Abstract: Molecular and epidemiological data show that chronic exposure to sunlight ultraviolet (UV) rays, especially to UVA wavelengths (315 " 400 nm), is toxic for eyes and might be linked to many ocular diseases. UVA are the main component of solar UV reaching the eyes. Their absorption by cellular photosensitizers efficiently enhances oxygen reactive species production, leading to an oxidative stress induction. It has been described that UVA-induced oxidative stress plays a role in UVA toxicity. However, events triggered by oxidation and involved in the toxic effects of UVA radiations remain unknown. We have thus investigated the early cellular and molecular changes linked to oxidation in the cornea, the most UV-exposed ocular structure, following an ocular exposure to UVA rays. Three markers were used to assess changes throughout the three corneal layers (epithelium, stroma and endothelium) of UVA-irradiated (6000 kJ/m^2) rabbit eyes: (1) oxidized mitochondrial flavins/reduced NAD(P) (ox-Fvm/NAD(P)H) ratio as a sensor of mitochondrial activity and redox state; (2) 8-oxo-7,8-dihydroguanine (8-oxodG) formation in nuclei and mitochondria as a marker of photo-oxidative DNA damage and (3) levels of S-glutathionylated proteins (SG-Prot) as a marker of transiently impaired redox signaling.
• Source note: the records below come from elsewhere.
-- ==== Sys2Proof/Laws/CanonLoadStore.lean ====
section
/-! SUPPORT. The definitions of Machine/LoadStore.lean keep the canonical form of every memory and table. -/

namespace Sys2Proof.Machine

theorem canon_vload {s : State} {a1 a2 a3 a4 a5} (h : s.Canon) : (State.vload s a1 a2 a3 a4 a5).Canon := by
  unfold State.vload
  dsimp only
  repeat' first
    | (with_reducible first
        | assumption | apply canon_resultV | apply canon_memAccess | apply spad_view | apply State.Canon.tile)
    | split

theorem canon_vstore {s : State} {a1 a2 a3 a4 a5} (h : s.Canon) : (State.vstore s a1 a2 a3 a4 a5).Canon := by
  unfold State.vstore
  dsimp only
  repeat' first
    | (with_reducible first
        | assumption | apply canon_memAccess | apply canon_bufferStore)
    | split

theorem canon_execVld {s : State} {a0 a1 a2 a3 a4} (h : s.Canon) : Out.Canon (execVld a0 a1 a2 a3 a4 s) := by
  unfold execVld
  dsimp only
  repeat' first
    | (with_reducible first
        | assumption | apply canon_when | apply canon_vload | apply out_canon)
    | split | (dsimp only) | (intro _)

theorem canon_execVst {s : State} {a0 a1 a2 a3 a4} (h : s.Canon) : Out.Canon (execVst a0 a1 a2 a3 a4 s) := by
  unfold execVst
  dsimp only
  repeat' first
    | (with_reducible first
        | assumption | apply canon_when | apply canon_vstore | apply out_canon)
    | split | (dsimp only) | (intro _)

theorem canon_execVldx {s : State} {a0 a1 a2 a3 a4 a5} (h : s.Canon) : Out.Canon (execVldx a0 a1 a2 a3 a4 a5 s) := by
  unfold execVldx
  repeat' first
    | (with_reducible first
        | assumption | apply canon_when | apply canon_vload | apply out_canon)
    | split | (dsimp only) | (intro _)

theorem canon_execVstx {s : State} {a0 a1 a2 a3 a4 a5} (h : s.Canon) : Out.Canon (execVstx a0 a1 a2 a3 a4 a5 s) := by
  unfold execVstx
  repeat' first
    | (with_reducible first
        | assumption | apply canon_when | apply canon_vstore | apply out_canon)
    | split | (dsimp only) | (intro _)

theorem canon_execVldb {s : State} {a0 a1 a2 a3} (h : s.Canon) : Out.Canon (execVldb a0 a1 a2 a3 s) := by
  unfold execVldb
  repeat' first
    | (with_reducible first
        | assumption | apply canon_when | apply canon_vload | apply out_canon)
    | split | (dsimp only) | (intro _)

theorem canon_execVlds {s : State} {a0 a1 a2 a3 a4 a5} (h : s.Canon) : Out.Canon (execVlds a0 a1 a2 a3 a4 a5 s) := by
  unfold execVlds
  repeat' first
    | (with_reducible first
        | assumption | apply canon_when | apply canon_vload | apply out_canon)
    | split | (dsimp only) | (intro _)

theorem canon_execVsts {s : State} {a0 a1 a2 a3 a4 a5} (h : s.Canon) : Out.Canon (execVsts a0 a1 a2 a3 a4 a5 s) := by
  unfold execVsts
  repeat' first
    | (with_reducible first
        | assumption | apply canon_when | apply canon_vstore | apply out_canon)
    | split | (dsimp only) | (intro _)

theorem canon_execSend {s : State} {a0 a1 a2 a3} (h : s.Canon) : Out.Canon (execSend a0 a1 a2 a3 s) := by
  unfold execSend
  repeat' first
    | (with_reducible first
        | assumption | apply canon_emit | apply canon_mark | apply canon_raiseOpen | apply canon_when | apply out_canon)
    | (simp only [canon_eta]) | (refine canon_fst (by assumption) ?_) | split | (dsimp only) | (intro _)

theorem canon_execDsend {s : State} {a0 a1 a2 a3 a4} (h : s.Canon) : Out.Canon (execDsend a0 a1 a2 a3 a4 s) := by
  unfold execDsend
  repeat' first
    | (with_reducible first
        | assumption | apply canon_emit | apply canon_mark | apply canon_raiseOpen | apply canon_when | apply out_canon
        | apply State.Canon.tile)
    | (simp only [canon_eta]) | split | (dsimp only) | (intro _)

theorem canon_execRecv {s : State} {a0 a1 a2} (h : s.Canon) : Out.Canon (execRecv a0 a1 a2 s) := by
  unfold execRecv
  dsimp only
  repeat' first
    | (with_reducible first
        | assumption | apply canon_resultV | apply canon_when | apply out_canon | apply State.Canon.tile)
    | split | (dsimp only) | (intro _)

theorem canon_execDrecv {s : State} {a0 a1 a2} (h : s.Canon) : Out.Canon (execDrecv a0 a1 a2 s) := by
  unfold execDrecv
  dsimp only
  repeat' first
    | (with_reducible first
        | assumption | apply canon_resultV | apply canon_when | apply out_canon | apply State.Canon.tile)
    | split | (dsimp only) | (intro _)

theorem canon_execLsend {s : State} {a0 a1 a2 a3 a4} (h : s.Canon) : Out.Canon (execLsend a0 a1 a2 a3 a4 s) := by
  unfold execLsend
  dsimp only
  repeat' first
    | (with_reducible first
        | assumption | apply canon_emit | apply canon_mark | apply canon_raiseOpen | apply canon_when | apply canon_memAccess
        | apply out_canon | apply State.Canon.tile)
    | (simp only [canon_eta]) | (refine canon_fst (by assumption) ?_) | split | (dsimp only) | (intro _)

theorem canon_execLrecv {s : State} {a0 a1 a2 a3} (h : s.Canon) : Out.Canon (execLrecv a0 a1 a2 a3 s) := by
  unfold execLrecv
  dsimp only
  repeat' first
    | (with_reducible first
        | assumption | apply canon_when | apply canon_memAccess | apply canon_bufferStore | apply out_canon
        | apply State.Canon.tile)
    | split | (dsimp only) | (intro _)

end Sys2Proof.Machine
end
In response to UVA, we found significantly higher ox-Fvm/NAD(P)H ratio, reflective of a disrupted mitochondrial redox balance, in the most posterior parts of the cornea. Besides, UVA-induced 8-oxodG are concentrated in nuclear DNA of the epithelium, while they are found in both nuclear and mitochondrial DNA in stromal and endothelial layers. Finally, altered patterns of SG-Prot appear in the three layers immediately after UVA exposure and seem to correlate with UVA penetrance. Our data indicate that mitochondrial anomalies and prolonged disruption of proteins normal functions, under stress favored by a chronic UVA exposure, are events potentially critical for the development of UVA toxicity.